On the pitch and in the stands, Bill Shankly’s Liverpool were very much their relentless selves on this early Autumn evening.
In the short and long-term, that saw them rewarded.
On the night, their approach brought them five goals in either half and a subsequent 10-goal aggregate lead to take back across the Irish Sea for the second leg a fortnight later.
It brought them what would remain the club’s biggest ever competitive victory until five years and a day later, when Bob Paisley’s first continental game in charge produced an 11-0 home European Cup Winners’ Cup win over Norway’s Strømsgodset.
It brought them seven different scorers, too. Alun Evans, Tommy Smith and Bobby Graham each struck twice, while Chris Lawler, debutant Alec Lindsay, Peter Thompson and Ian Callaghan got one apiece.
In the long-term, though, it seemingly helped to charm the club’s future manager, who was then working on Merseyside in a teaching capacity, but who almost 30 years later would be leading a Liverpool side of his own.
The manager who, in 1998, represented the first in nearly 40 years not to have been part of that Boot Room culture.
The manager who would, ultimately, reshape the club into a genuine 21st-century force in a six-year stay that produced six trophies and a seismic shift in culture – akin to that induced by fellow Frenchman Arsène Wenger at Arsenal.
That that manager – alongside his future assistant Patrice Bergues – had witnessed first-hand the foundations upon which he could later build, surely would have enhanced his understanding of the task at hand nearly three decades later.
“I suppose going to the game with Patrice that day was a touch of destiny,” Houllier told lfchistory.net.
“Patrice had come over to spend a few days with me because I was here on my own, and so we decided to go and see Liverpool play Dundalk.
“What impressed me first of all was the atmosphere inside the stadium. We were on the Kop, and it was fantastic to see the unconditioned support of the fans.
“I was also impressed by the energy which was shown in the game, and the stamina of the players.
“I think 15 minutes before the end of the match the score was 8-0 and still Liverpool went looking for goals. In fact the score at half-time was 5-0.”
It was indeed.
Evans strikes – one after 50 seconds, the other after 37 minutes – bookended Lawler, Smith and Graham efforts in the 10th, 24th and 36th minute respectively to earn that five-goal advantage at the break.

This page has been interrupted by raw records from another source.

-- ==== Sys2Proof/Laws/FrameSchedule.lean ====
section
/-! SUPPORT. What each function of Machine/Schedule.lean may change. -/

namespace Sys2Proof.Machine

theorem Block.schAdvance_frame x0 x1 x2 : Frame 1 x0 (Block.schAdvance x0 x1 x2) := by
  unfold Block.schAdvance
  try extract_lets
  repeat' first
    | with_reducible assumption
    | with_reducible exact Frame.refl _ _
    | with_reducible apply Frame.ite
    | ((with_reducible apply Frame.via (Block.put_frame _ _ _)); · rfl)
    | ((with_reducible apply Frame.via (Block.setPair_frame _ _ _ _)); · rfl)
    | (split <;> try extract_lets)

theorem Block.schAction_frame x0 x1 x2 : Frame 161297 x0 (Block.schAction x0 x1 x2) := by
  unfold Block.schAction
  try extract_lets
  repeat' first
    | with_reducible assumption
    | with_reducible exact Frame.refl _ _
    | ((with_reducible apply Frame.via (Block.trigger_frame _ _)); · rfl)
    | ((with_reducible apply Frame.via (Block.raiseUrgent_frame _ _)); · rfl)
    | ((with_reducible apply Frame.via (Block.put_frame _ _ _)); · rfl)
    | ((with_reducible apply Frame.via (Block.setBit_frame _ _ _ _)); · rfl)
    | ((with_reducible apply Frame.via (Block.snap_frame _)); · rfl)
    | with_reducible exact Frame.snd (by assumption)
    | with_reducible refine Frame.pair2 (by assumption) ?_
    | with_reducible refine Frame.pair3 (by assumption) ?_
    | with_reducible refine Frame.pair4 (by assumption) ?_
    | (split <;> try extract_lets)
    | (dsimp +zetaDelta only; split <;> try extract_lets)

theorem Block.schFire_frame x0 x1 : Frame 425489 x0 (Block.schFire x0 x1) := by
  unfold Block.schFire
  try extract_lets
  repeat' first
    | with_reducible assumption
    | with_reducible exact Frame.refl _ _
    | ((with_reducible apply Frame.via (Block.bump_frame _ _ _)); · rfl)
    | ((with_reducible apply Frame.via (Block.clearPeriodic_frame _ _)); · rfl)
    | ((with_reducible apply Frame.via (Block.schAction_frame _ _ _)); · rfl)

theorem Block.fireEntry_frame x0 x1 : Frame 425745 x0 (Block.fireEntry x0 x1) := by
  unfold Block.fireEntry
  try extract_lets
  repeat' first
    | with_reducible assumption
    | with_reducible exact Frame.refl _ _
    | (with_reducible intro _; try extract_lets)
    | with_reducible apply Frame.ite
    | ((with_reducible apply Frame.via (Block.schAdvance_frame _ _ _)); · rfl)
    | ((with_reducible apply Frame.via (Block.schFire_frame _ _)); · rfl)
    | ((with_reducible apply Frame.via (Block.setLate_frame _ _ _)); · rfl)
    | ((with_reducible apply Frame.via (Block.bump_frame _ _ _)); · rfl)
    | ((with_reducible apply Frame.via (Block.raise_frame _ _ _)); · rfl)
    | ((with_reducible apply Frame.via (Block.put_frame _ _ _)); · rfl)
    | (split <;> try extract_lets)

theorem Block.writeSchCtl_frame x0 x1 x2 : Frame 425745 x0 (Block.writeSchCtl x0 x1 x2) := by
  unfold Block.writeSchCtl
  try extract_lets
  repeat' first
    | with_reducible assumption
    | with_reducible exact Frame.refl _ _
    | with_reducible apply Frame.ite
    | ((with_reducible apply Frame.via (Block.writeFields_frame _ _ _)); · rfl)
    | ((with_reducible apply Frame.via (Block.fireEntry_frame _ _)); · rfl)
    | ((with_reducible apply Frame.via (Block.put_frame _ _ _)); · rfl)
    | ((with_reducible apply Frame.via (Block.setLate_frame _ _ _)); · rfl)
    | (split <;> try extract_lets)

theorem Block.writeSchTime_frame x0 x1 x2 x3 : Frame 1 x0 (Block.writeSchTime x0 x1 x2 x3) := by
  unfold Block.writeSchTime
  try extract_lets
  repeat' first
    | with_reducible assumption
    | with_reducible exact Frame.refl _ _
    | with_reducible apply Frame.ite
    | ((with_reducible apply Frame.via (Block.put_frame _ _ _)); · rfl)
    | ((with_reducible apply Frame.via (Block.setReg_frame _ _ _)); · rfl)
    | (split <;> try extract_lets)

theorem doSchedFire_frame x0 x1 : Frame 425745 x1 (doSchedFire x0 x1) := by
  unfold doSchedFire
  try extract_lets
  repeat' first
    | with_reducible assumption
    | with_reducible exact Frame.refl _ _
    | (with_reducible intro _; try extract_lets)
    | with_reducible apply Frame.each
    | with_reducible apply Frame.when
    | ((with_reducible apply Frame.via (Block.setLate_frame _ _ _)); · rfl)
    | ((with_reducible apply Frame.via (Block.fireEntry_frame _ _)); · rfl)

theorem doSchTimeWrite_frame x0 x1 x2 x3 : Frame 1 x3 (doSchTimeWrite x0 x1 x2 x3) := by
  unfold doSchTimeWrite
  try extract_lets
  repeat' first
    | with_reducible assumption
    | with_reducible exact Frame.refl _ _
    | with_reducible apply Frame.ite
    | ((with_reducible apply Frame.via (Block.writeSchTime_frame _ _ _ _)); · rfl)
    | (split <;> try extract_lets)

theorem doSchCtlWrite_frame x0 x1 x2 : Frame 425745 x2 (doSchCtlWrite x0 x1 x2) := by
  unfold doSchCtlWrite
  try extract_lets
  repeat' first
    | with_reducible assumption
    | with_reducible exact Frame.refl _ _
    | with_reducible apply Frame.ite
    | ((with_reducible apply Frame.via (Block.writeSchCtl_frame _ _ _)); · rfl)
    | (split <;> try extract_lets)

end Sys2Proof.Machine
end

Lindsay got off the mark 10 minutes after the restart and that was added to by Smith in the 67th minute, Thompson in the 69th, Callaghan in the 76th and finally Graham in the 82nd.
“In France, if you are 5-0 up at half-time the game is over in the sense that you don’t bother trying to increase your score. It’s not like that in England,” Houllier summarised.
A Thompson brace alongside Graham and Callaghan goals in Ireland a fortnight later secured an emphatic 14-0 aggregate success.
The Merseysiders wouldn’t progress beyond the second round, however. Vitória Setubal of Portugal would knock them out on away goals in late November.
Liverpool would, though, feel further benefits from that brilliant night’s work against Dundalk much further down the line of course.